======== Available records ========

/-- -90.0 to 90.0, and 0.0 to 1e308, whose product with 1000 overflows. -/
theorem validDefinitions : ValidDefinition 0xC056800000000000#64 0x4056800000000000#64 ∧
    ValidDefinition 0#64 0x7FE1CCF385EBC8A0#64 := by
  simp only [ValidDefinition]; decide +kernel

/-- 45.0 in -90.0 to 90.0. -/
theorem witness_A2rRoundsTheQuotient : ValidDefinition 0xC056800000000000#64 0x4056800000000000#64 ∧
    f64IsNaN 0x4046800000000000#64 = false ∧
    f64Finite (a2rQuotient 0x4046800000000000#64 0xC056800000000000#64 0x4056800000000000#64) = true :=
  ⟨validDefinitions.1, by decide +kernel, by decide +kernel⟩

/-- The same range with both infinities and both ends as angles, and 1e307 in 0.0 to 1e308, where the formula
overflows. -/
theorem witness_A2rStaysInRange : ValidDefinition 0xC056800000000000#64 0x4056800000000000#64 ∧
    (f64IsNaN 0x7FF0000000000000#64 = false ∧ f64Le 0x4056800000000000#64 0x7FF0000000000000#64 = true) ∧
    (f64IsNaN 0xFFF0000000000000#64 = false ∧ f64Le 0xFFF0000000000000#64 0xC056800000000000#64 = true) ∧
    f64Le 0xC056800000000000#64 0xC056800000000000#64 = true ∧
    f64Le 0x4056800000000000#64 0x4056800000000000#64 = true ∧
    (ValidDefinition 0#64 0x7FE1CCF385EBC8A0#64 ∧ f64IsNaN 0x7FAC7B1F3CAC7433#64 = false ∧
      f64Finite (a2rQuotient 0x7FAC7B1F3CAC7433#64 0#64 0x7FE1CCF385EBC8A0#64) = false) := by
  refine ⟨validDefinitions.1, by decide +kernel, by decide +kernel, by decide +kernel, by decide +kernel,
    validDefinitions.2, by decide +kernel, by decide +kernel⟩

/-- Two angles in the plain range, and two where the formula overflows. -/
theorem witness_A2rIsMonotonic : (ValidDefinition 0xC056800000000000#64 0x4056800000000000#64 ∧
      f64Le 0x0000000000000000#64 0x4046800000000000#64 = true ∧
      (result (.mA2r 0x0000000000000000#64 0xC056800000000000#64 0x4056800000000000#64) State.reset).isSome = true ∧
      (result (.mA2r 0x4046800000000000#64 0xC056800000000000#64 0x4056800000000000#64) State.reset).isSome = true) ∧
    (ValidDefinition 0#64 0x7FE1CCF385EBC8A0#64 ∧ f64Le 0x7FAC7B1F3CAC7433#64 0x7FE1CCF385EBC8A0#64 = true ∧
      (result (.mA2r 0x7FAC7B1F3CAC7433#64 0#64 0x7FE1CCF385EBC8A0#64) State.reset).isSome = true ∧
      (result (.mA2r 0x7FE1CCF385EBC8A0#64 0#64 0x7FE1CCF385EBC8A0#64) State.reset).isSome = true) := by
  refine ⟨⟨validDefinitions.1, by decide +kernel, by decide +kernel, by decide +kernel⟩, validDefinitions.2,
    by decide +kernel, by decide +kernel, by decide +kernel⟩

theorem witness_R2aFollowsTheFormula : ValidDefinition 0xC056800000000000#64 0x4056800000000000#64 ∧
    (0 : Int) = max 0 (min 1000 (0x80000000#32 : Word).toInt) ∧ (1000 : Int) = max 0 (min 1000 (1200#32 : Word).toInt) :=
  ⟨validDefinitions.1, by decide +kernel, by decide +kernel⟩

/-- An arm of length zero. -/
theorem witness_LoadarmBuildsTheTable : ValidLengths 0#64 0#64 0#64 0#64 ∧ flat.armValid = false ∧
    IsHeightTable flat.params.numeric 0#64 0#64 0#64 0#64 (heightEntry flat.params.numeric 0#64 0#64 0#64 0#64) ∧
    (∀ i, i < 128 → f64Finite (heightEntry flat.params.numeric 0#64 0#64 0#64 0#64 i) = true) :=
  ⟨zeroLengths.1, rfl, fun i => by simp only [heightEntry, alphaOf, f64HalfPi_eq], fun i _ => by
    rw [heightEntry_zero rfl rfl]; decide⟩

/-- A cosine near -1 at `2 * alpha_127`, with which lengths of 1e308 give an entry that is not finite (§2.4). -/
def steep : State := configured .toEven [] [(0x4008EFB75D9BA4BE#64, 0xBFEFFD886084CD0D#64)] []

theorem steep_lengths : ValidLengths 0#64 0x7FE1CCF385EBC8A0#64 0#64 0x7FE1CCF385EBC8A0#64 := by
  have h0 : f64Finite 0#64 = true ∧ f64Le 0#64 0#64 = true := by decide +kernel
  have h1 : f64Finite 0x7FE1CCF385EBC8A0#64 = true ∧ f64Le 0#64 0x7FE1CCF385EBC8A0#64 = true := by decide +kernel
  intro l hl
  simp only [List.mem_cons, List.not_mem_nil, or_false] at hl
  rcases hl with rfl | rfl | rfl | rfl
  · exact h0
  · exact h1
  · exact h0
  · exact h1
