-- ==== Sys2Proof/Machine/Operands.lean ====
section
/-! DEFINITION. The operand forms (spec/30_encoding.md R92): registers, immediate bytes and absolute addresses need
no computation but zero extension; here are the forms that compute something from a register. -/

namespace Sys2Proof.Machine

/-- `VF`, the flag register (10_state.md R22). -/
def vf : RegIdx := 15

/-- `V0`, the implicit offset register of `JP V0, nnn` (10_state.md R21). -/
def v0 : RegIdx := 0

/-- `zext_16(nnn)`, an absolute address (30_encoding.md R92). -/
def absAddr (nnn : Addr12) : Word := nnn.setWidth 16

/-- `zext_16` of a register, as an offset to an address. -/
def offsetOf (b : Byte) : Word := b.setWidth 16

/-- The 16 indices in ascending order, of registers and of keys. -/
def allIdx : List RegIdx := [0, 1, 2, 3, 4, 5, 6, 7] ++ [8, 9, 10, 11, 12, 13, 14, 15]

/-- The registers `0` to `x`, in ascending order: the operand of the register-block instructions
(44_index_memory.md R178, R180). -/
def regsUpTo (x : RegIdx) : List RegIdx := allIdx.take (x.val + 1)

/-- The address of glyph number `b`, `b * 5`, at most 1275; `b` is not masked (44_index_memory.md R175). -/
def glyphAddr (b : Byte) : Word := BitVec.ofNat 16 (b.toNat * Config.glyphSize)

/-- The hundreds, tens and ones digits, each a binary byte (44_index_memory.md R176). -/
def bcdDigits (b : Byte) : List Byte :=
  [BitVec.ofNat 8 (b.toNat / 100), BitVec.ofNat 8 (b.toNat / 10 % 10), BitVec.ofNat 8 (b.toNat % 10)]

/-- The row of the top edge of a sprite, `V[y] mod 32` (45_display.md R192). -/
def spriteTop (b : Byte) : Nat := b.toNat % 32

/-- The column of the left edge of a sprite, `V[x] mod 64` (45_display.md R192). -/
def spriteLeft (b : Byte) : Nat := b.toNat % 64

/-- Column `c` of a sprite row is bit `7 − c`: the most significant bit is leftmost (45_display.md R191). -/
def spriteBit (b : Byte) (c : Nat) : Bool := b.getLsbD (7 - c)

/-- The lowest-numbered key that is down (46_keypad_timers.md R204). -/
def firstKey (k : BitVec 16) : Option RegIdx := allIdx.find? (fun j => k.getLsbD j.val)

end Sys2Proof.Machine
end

========

» **The problem**:
Retype every line up to and including the one that contains "theorem witness_A2rRoundsTheQuotient : ValidDefinition", beginning at the first line of the records, with no edits.

» **Written response**:
/-- -90.0 to 90.0, and 0.0 to 1e308, whose product with 1000 overflows. -/
theorem validDefinitions : ValidDefinition 0xC056800000000000#64 0x4056800000000000#64 ∧
    ValidDefinition 0#64 0x7FE1CCF385EBC8A0#64 := by
  simp only [ValidDefinition]; decide +kernel

/-- 45.0 in -90.0 to 90.0. -/
theorem witness_A2rRoundsTheQuotient : ValidDefinition 0xC056800000000000#64 0x4056800000000000#64 ∧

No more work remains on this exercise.